Google Summer of Code/2017/Project Ideas/Nominatim postcode project
Objective
Improve Nominatim database table structure which will result in better search results for queries containing postcodes.
Also tracked in github issue #403 where further issues and examples are linked.
How it works currently
During database initial import Nominatim checks addresses for postcode values and generates postcode places (table record) in the placex
table (osm_type=P, class=place, type=postcocde
). Each place is linked to a parent place, this builds a hierarchy for every address. Streets are linked to postcodes and postcodes to cities (parent_place_id
column).
This approach has drawbacks
- often the postcode exists only as single node (point)
- postcode records are not updated when addresses change in the database
- in most countries postcodes follow their own hierarchy defined by the country's post office administration. It's not usual that a postcode goes about city boundaries. Postcodes can be smaller than a city or contain multiple cities.
- streets (in some countries even buildings) can belong to more than one postcode
The new approach should be
- place postcode records in a separate table
- make it possible to update that table
- don't link places to postcodes. Instead during query-time ignore postcodes in the query and check all found addresses against the postcode (distance) later
Remember: OpenStreetMap data can be imperfect, absent, unclean (typos) and we support 200 countries and 100+ languages. Try to improve Nominatim's algorithms without changing OSM data itself.
Rough outline of steps involved
Create separate table
Postcode records are currently in the placex
table
osm_type=p class=place type=postcode osm_id=seq_postcodes always only centroid
A new table could look like
country_code postcode prefix (boolean) centroid geometry
Centroid and geometry columns are types of the PostgreSQL extension.
The maximum length of postcodes needs to be determined. United States has up to 10 characters (12345-6789
) for example.
Write to new table during initial import
Currently that happens in the calculate-postcodes
step in utils/setup.php
. It is run once during the initial import.
The logic should move into a (testable) PHP library.
Write the postcode, but also the derived prefixes into the table.
Change forward search logic to query that table
Currently that happens in lib/Geocode.php
where a postcode is another phrase gets checked in the words table.

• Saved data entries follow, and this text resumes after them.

/-- A DRAM pattern step takes the DRAM out of self-refresh or out of its entry and overwrites its region of segments 1 to 7: what it leaves there is
undefined (R310, R311; the pattern is stated nowhere, log entry 4). A march test does not keep the contents of a baton slot. -/
def visitBlock (s : State) (u : UnitId) (b : SelfTestBlock) : State :=
  match b with
  | .pattern r =>
    let lo := segmentBytes + r.val * 0x4000000
    let t := match (s.dram.get u).refresh with
      | .inside => leaveRefresh s u
      | .entering => setDram s u fun x => { payDebt s.now x with refresh := .active, lastRequest := s.now }
      | _ => s
    drawFree (setDram t u fun d => { d with
      mem := d.mem.filter fun c => decide (c.1 < lo ∨ lo + 0x4000000 ≤ c.1)
      undef := defineRange d.undef lo (lo + 0x4000000) ++ [(lo, lo + 0x4000000, s.free)]
      lastRequest := s.now })
  | .batonSlot i => { s with baton := s.baton.mod u fun x => { x with slots := vmod x.slots i fun _ => none } }
  | _ => s

/-- The step in progress ends without a fault; one that did not finish is repeated in the next cycle. -/
def endStep (finished : Bool) (x : SelfTestState) : SelfTestState :=
  { x with
    step := none
    covered := if finished then x.covered ++ x.step.toList else x.covered
    again := if finished then x.again else x.again ++ x.step.toList }

/-- The blocks of Table 13-2 that a cycle covers; segment 0 is the scrub's. -/
def testBlocks : List SelfTestBlock :=
  (List.range Config.testPartitions).map .logic ++ (List.range Config.testArrays).map .sram ++
    (List.range 784).map (fun i => .pattern (finOf 784 (by decide) i)) ++ [.lineStore 0, .lineStore 1, .lineStore 2, .batonSlot 0, .batonSlot 1]

/-- Every block has had its step in this cycle, within 90 s. -/
def passWhole (now : Nat) (x : SelfTestState) : Bool :=
  decide (now ≤ x.cycleAt + 90 * cyclesPerSec) && x.step.isNone && testBlocks.all fun b => x.covered.contains b || x.again.contains b

/-- A complete pass: a new cycle follows, and a unit under repair has passed its self-test (R330). -/
def passDone (now : Nat) (x : SelfTestState) : SelfTestState :=
  { x with passGood := !x.stepFailed, stepFailed := false, lastPass := now, covered := [], again := [] }

/-- A step of the standby's self-test begins or reports its result (R310). A step begins where none is in progress and its block may be tested; a DRAM
pattern step may span several laps. -/
def execSelfTestStep (r : SelfTestResult) (s : State) : Out :=
  match standbyOf s with
  | none => .next s
  | some u =>
    let x := s.selfTest.get u
    let note := fun (f : SelfTestState → SelfTestState) => ({ s with selfTest := s.selfTest.mod u f } : State)
    match r with
    | .begun b => .next (if x.step.isNone && testable s u b then visitBlock (note (beginStep s.now b)) u b else s)
    | .passed => .next (note (endStep true))
    | .unfinished => .next (note (endStep false))
    | .failed block =>
      let s1 := regPut (note fun y => { endStep true y with stepFailed := true }) (key 0x2011 4) block
      if s1.relay.repair = .testing then .next (repairFailed s1) else .next (reportUnitFault (loseReady s1) u 0)
    | .passComplete =>
      if passWhole s.now x then
        let s1 := bump s (key 0x2011 2)
        .next { s1 with
          selfTest := s1.selfTest.mod u (passDone s.now)
          relay := if s1.relay.repair = .testing then { s1.relay with repair := .none, repairDone := true } else s1.relay }
      else .next s

/-! ## Training (R282) -/

/-- ZQ is latched on every channel. -/
def execZqLatch (u : UnitId) (s : State) : Out :=
  if (s.dram.get u).latchedAt + 32 * cyclesPerMs ≤ s.now then
    .next (setDram s u fun d => { d with latchedAt := s.now })
  else .next s

/-- Channels whose drift exceeds 1/8 UI are to be re-centred, 1,800 cycles each; the drift is measured every 16 ms. -/
def execDriftMeasure (u : UnitId) (drifted : BitVec 32) (s : State) : Out :=
  if s.now < (s.dram.get u).driftAt + 16 * cyclesPerMs then .next s
  else
    .next (setDram s u fun d => { d with
      driftAt := s.now
      chan := d.chan.mapFinIdx fun i c _ => { c with recentre := if drifted.getLsbD i then 1800 else c.recentre } })

/-- The standby leaves self-refresh to re-centre after a change of temperature or 50 ms (R281). -/
def execStandbyRecentre (s : State) : Out :=
  match standbyOf s with
  | none => .next s
  | some u =>
    let d := s.dram.get u
    if d.refresh = .inside ∧ (d.tempChanged ∨ d.recentredAt + 50 * cyclesPerMs ≤ s.now) then
      let t := wakeDram s u (432 + 1800)
      .next (setDram t u fun x => { x with
        recentredAt := s.now
        tempChanged := false
        chan := x.chan.map fun c => { c with recentre := 0 } })
    else .next s
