-- ==== Sys2Proof/Machine/Groups.lean ====
section
/-! DEFINITION. Shadowed writes and commit groups (02_lap.md R51 to R54). -/

namespace Sys2Proof.Machine

/-- A write is committed to the master copy and to the shadows of the units present (17_dictionary.md R405). -/
def storeValue (s : State) (k v : Nat) : State := commitValue s k v (unitPresent s .a) (unitPresent s .b)

/-- A committed RWS or RWP write counts from now (R51). -/
def countWrite (s : State) (k v : Nat) (perPicture : Bool) : State :=
  let t := storeValue s k v
  { t with dict := { t.dict with counted := t.dict.counted ++ [⟨k, v, s.now, perPicture⟩] } }

/-- Whether a key is an RWP object. -/
def isPerPicture (k : Nat) : Bool :=
  match rowOf (k / 256) (k % 256) with
  | some r => decide (r.acc = .rwp)
  | none => false

/-- Laps per picture, 0x2500:02. -/
def lapsPerPicture (s : State) : Nat := cfg s (key 0x2500 2)

/-- How many ticks ahead a counted write is applied: 1 where it counts at or before the boundary of the next tick, else
2; an RWP write waits from there for tick 0 of a picture (R52). -/
def ticksAhead (s : State) (c : Counted) : Nat :=
  let base := if c.cycle + 64 ≤ s.lap.nextTick then 1 else 2
  if c.perPicture then
    let l := max 1 (lapsPerPicture s)
    base + (l - (s.lap.inPicture + base) % l) % l
  else base

/-- 0x2500:0D: the number 0x2500:0C will read once every counted write has been applied (R54). Where an RWP write waits for a later picture and a later
RWS write is the last counted, R54's two sentences disagree: the model counts the tick of every waiting write (DESIGN CHOICE, log entry 82). -/
def countedGeneration (s : State) : Nat :=
  (s.lap.generation + ((s.dict.counted.map (ticksAhead s)).eraseDups).length) % 2 ^ 32

def doGroupOpen (k : Client) (s : State) : Except Abort State :=
  match s.dict.group with
  | some _ => .error .presentState
  | none => .ok { s with dict := { s.dict with group := some { owner := k, openedAt := s.now, writes := [] } } }

/-- Writing 1 to 0x2500:0F opens a group for the client; an open group refuses it (R53, R54). -/
def execGroupOpen (k : Client) (s : State) : Out := .next (serveWrite s k 0x2500 (doGroupOpen k))

/-- The group of client k. -/
def groupOf (s : State) (k : Client) : Option Group := s.dict.group.bind fun g => if g.owner = k then some g else none

def doGroupCommit (k : Client) (s : State) : Except Abort State :=
  match groupOf s k with
  | some g =>
    let t : State := { s with dict := { s.dict with group := none } }
    .ok (forEach g.writes (fun x w => countWrite x w.1 w.2 (isPerPicture w.1)) t)
  | none => .error .presentState

/-- Writing 2 commits the group: all its writes count from this cycle (R53). -/
def execGroupCommit (k : Client) (s : State) : Out := .next (serveWrite s k 0x2500 (doGroupCommit k))

def doGroupAbandon (k : Client) (s : State) : Except Abort State :=
  match groupOf s k with
  | some _ => .ok { s with dict := { s.dict with group := none } }
  | none => .error .presentState

/-- Writing 3 abandons the group and discards its writes (R53). -/
def execGroupAbandon (k : Client) (s : State) : Out := .next (serveWrite s k 0x2500 (doGroupAbandon k))

/-- A group not committed within 10 s of being opened is abandoned with an EMCY (R54). -/
def execGroupTimeout (s : State) : Out :=
  match s.dict.group with
  | some g =>
    if g.openedAt + 10 * cyclesPerSec ≤ s.now then
      .next (raiseEmcy (setFlag { s with dict := { s.dict with group := none } } (key 0x2500 0x0E) 29) 0x6200
        (key 0x2500 0x0E) 0)
    else .next s
  | none => .next s

/-- An RWS or RWP write of client k: held in its open group, at most 256, else counted now (R51, R53, R54). -/
def shadowWrite (s : State) (k : Client) (ky v : Nat) (perPicture : Bool) : Except Abort State :=
  match groupOf s k with
  | some g =>
    if 256 ≤ g.writes.length then .error .presentState
    else .ok { s with dict := { s.dict with group := some { g with writes := g.writes ++ [(ky, v)] } } }
  | none => .ok (countWrite s ky v perPicture)

/-- At tick T every write that counts from T - 64 or before is applied as one generation, an RWP write only at tick 0 of a
picture; a later one waits and is recorded as straddling (R52, R54). -/
def shadowApply (s : State) (tick : Nat) (pictureStart : Bool) : State :=
  let due := s.dict.counted.filter fun c => decide (c.cycle + 64 ≤ tick) && (!c.perPicture || pictureStart)
  let wait := s.dict.counted.filter fun c => !(decide (c.cycle + 64 ≤ tick) && (!c.perPicture || pictureStart))
  let late := s.dict.counted.filter fun c => decide (tick < c.cycle + 64 ∧ c.cycle < tick) && (!c.perPicture || pictureStart)
  let t := forEach due (fun x c => applyValue x c.key c.val) s
  let t1 : State := { t with
    dict := { t.dict with counted := wait }
    lap := { t.lap with generation := if due.isEmpty then t.lap.generation else (t.lap.generation + 1) % 2 ^ 32 } }
  match late.getLast? with
  | some c => putField (setFlag t1 (key 0x2500 0x0E) 31) (key 0x2500 0x0E) 23 0 c.key
  | none => t1

end Sys2Proof.Machine
end

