/-- The pre-filter and the settled CRC of one side's reconstruction of a segment of a row (R134). -/
def preCrc (s : State) (n : StreamId) (row : Nat) (r : Reconstruction) : BitVec 32 := crc32c (regionBytes s n (segmentLines s n row) r.pre)
def settledCrc (s : State) (n : StreamId) (row : Nat) (r : Reconstruction) : BitVec 32 := crc32c (regionBytes s n (settledLines s n row) r.filtered)

/-- The verdict of a segment from the rows of Table 6-1 that its result decides. -/
def segmentVerdict (s : State) (n : StreamId) (enabled : Bool) (x : SegmentResult) : Option Verdict :=
  if ¬ enabled then some (.unverified 6)
  else
    match x.error with
    | some .e6 => some (.unverified 4)
    | some _ => some (.bad 3)
    | none =>
      if preCrc s n x.stripe x.encoder ≠ preCrc s n x.stripe x.decoder then some (.bad 1)
      else if settledCrc s n x.stripe x.encoder ≠ settledCrc s n x.stripe x.decoder then some (.bad 2)
      else some .good

/-- A stripe of this row that is verified in this lap, the one after its coding lap (R132), and waits for its verdicts. -/
def awaits (lap row : Nat) (k : Stripe) : Bool := decide (k.row = row ∧ k.codedAt + 1 = lap) && !k.judged && !k.standIn

/-- The slices of a segment take its verdict. -/
def judgeSegment (lap : Nat) (c : Chan) (x : SegmentResult) (v : Option Verdict) (k : Stripe) : Stripe :=
  if awaits lap x.stripe k then
    { k with slices := k.slices.map fun l => if l.chan = c ∧ l.segment = x.segment ∧ l.verdict.isNone then { l with verdict := v } else l }
  else k

/-- A segment that met a poisoned read has met a decode error (11_dram.md R277). -/
def poisonResult (spoiled : Bool) (x : SegmentResult) : SegmentResult :=
  if spoiled ∧ x.error.isNone then { x with error := some .e5 } else x

/-- CABAC bins that a CTU of a stream may have: 8 × its samples + 4,096 (06_decoders.md Table 6-4). -/
def binLimit (s : State) (n : StreamId) : Nat := 8 * (ctbSize s n * ctbSize s n * chromaHalves (streamChroma s n) / 2) + 4096

/-- A segment with a CTU beyond it has met an error of class E2. -/
def boundResult (limit : Nat) (x : SegmentResult) : SegmentResult :=
  if limit < x.bins ∧ x.error.isNone then { x with error := some .e2 } else x

/-- Whether a stripe of this row waits for its verdicts. -/
def awaitsVerdict (s : State) (n : StreamId) (row : Nat) : Bool := s.streams[n].flight.any (awaits s.lap.count row)

/-- The verifying decoder of a channel has its own copy of every row that the slices of a stripe predict from; an I slice needs none (R91, R132). -/
def verifierReady (s : State) (n : StreamId) (row : Nat) (c : Chan) : Bool :=
  let x := s.streams[n].search
  (s.streams[n].flight.filter (awaits s.lap.count row)).all fun k =>
    !x.hasWindow || (refRows s n k.picture k.refs row).all fun w => (x.verRing.get c).any (sameRow w)

def execSegmentVerified (c : Chan) (n : StreamId) (x : SegmentResult) (s : State) : Out :=
  if awaitsVerdict s n x.stripe && verifierReady s n x.stripe c then
    let y := poisonResult s.chans[c].spoiled (boundResult (binLimit s n) x)
    let v := segmentVerdict s n s.chans[c].verifyOn y
    let t := modStream (noteDone s c) n fun z => { z with flight := z.flight.map (judgeSegment s.lap.count c x v) }
    let t1 := if y.error.isSome ∧ s.chans[c].verifyOn then bump t (kChan c 0x3002 5) else t
    let t2 := if s.chans[c].spoiled then modChan t1 c fun z => { z with spoiled := false } else t1
    .next (if x.suppressed then suppressedWrite t2 c else t2)
  else .next s

/-! ## Tokens (06_decoders.md R145) -/

def verdictCode : Verdict → Nat × Nat
  | .good => (0, 0)
  | .bad c => (1, c)
  | .unverified c => (2, c)

/-- Bytes 0 to 27 of a token as a number, then TOKEN_CRC over them, big-endian (Table 6-3). -/
def tokenWord (hi : Nat) : BitVec 256 :=
  let bytes : List Byte := (leBytes 28 hi).reverse
  BitVec.ofNat 256 (hi * 2 ^ 32 + (crc32c bytes).toNat)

Addresses are linked to postcodes and postcodes are treated as having a certain place rank.
Instead we should ignore the postcode in the query (remove it, treat it different), try to find places (place candidates) as before and do a final check which of the places is near the postcodes.
Ideally if the postcode cannot be found we look at its prefixes as well. For example for the GB postcode SW14 4RX
it would be great to check the nearby SW14 4
.
Write tests
Apart from the PHP test suite Nominatim also uses Python behave test suite to evaluate results of queries against the API.
Write during incremental update
Currently not done.
We were thinking about a PHP script that regularly updates the data. Scale (number of database transactions, data size) needs to be considered. Eventually that logic should move into PL/SQL (see functions.sql
). PL/SQL is to complex (and harder to test) to be part of this project proposal.
Optional: Update GB postcodes
On nominatim.org we supply a pre-generated list of GB postcodes. It hasn't been updated in a while. Write a PHP script that converts Ordnance Survey Code-Point Open into an intermediate format, e.g. postcode|lat|lon
or JSON/GeoJSON, and as a second step into SQL files that write to the new table.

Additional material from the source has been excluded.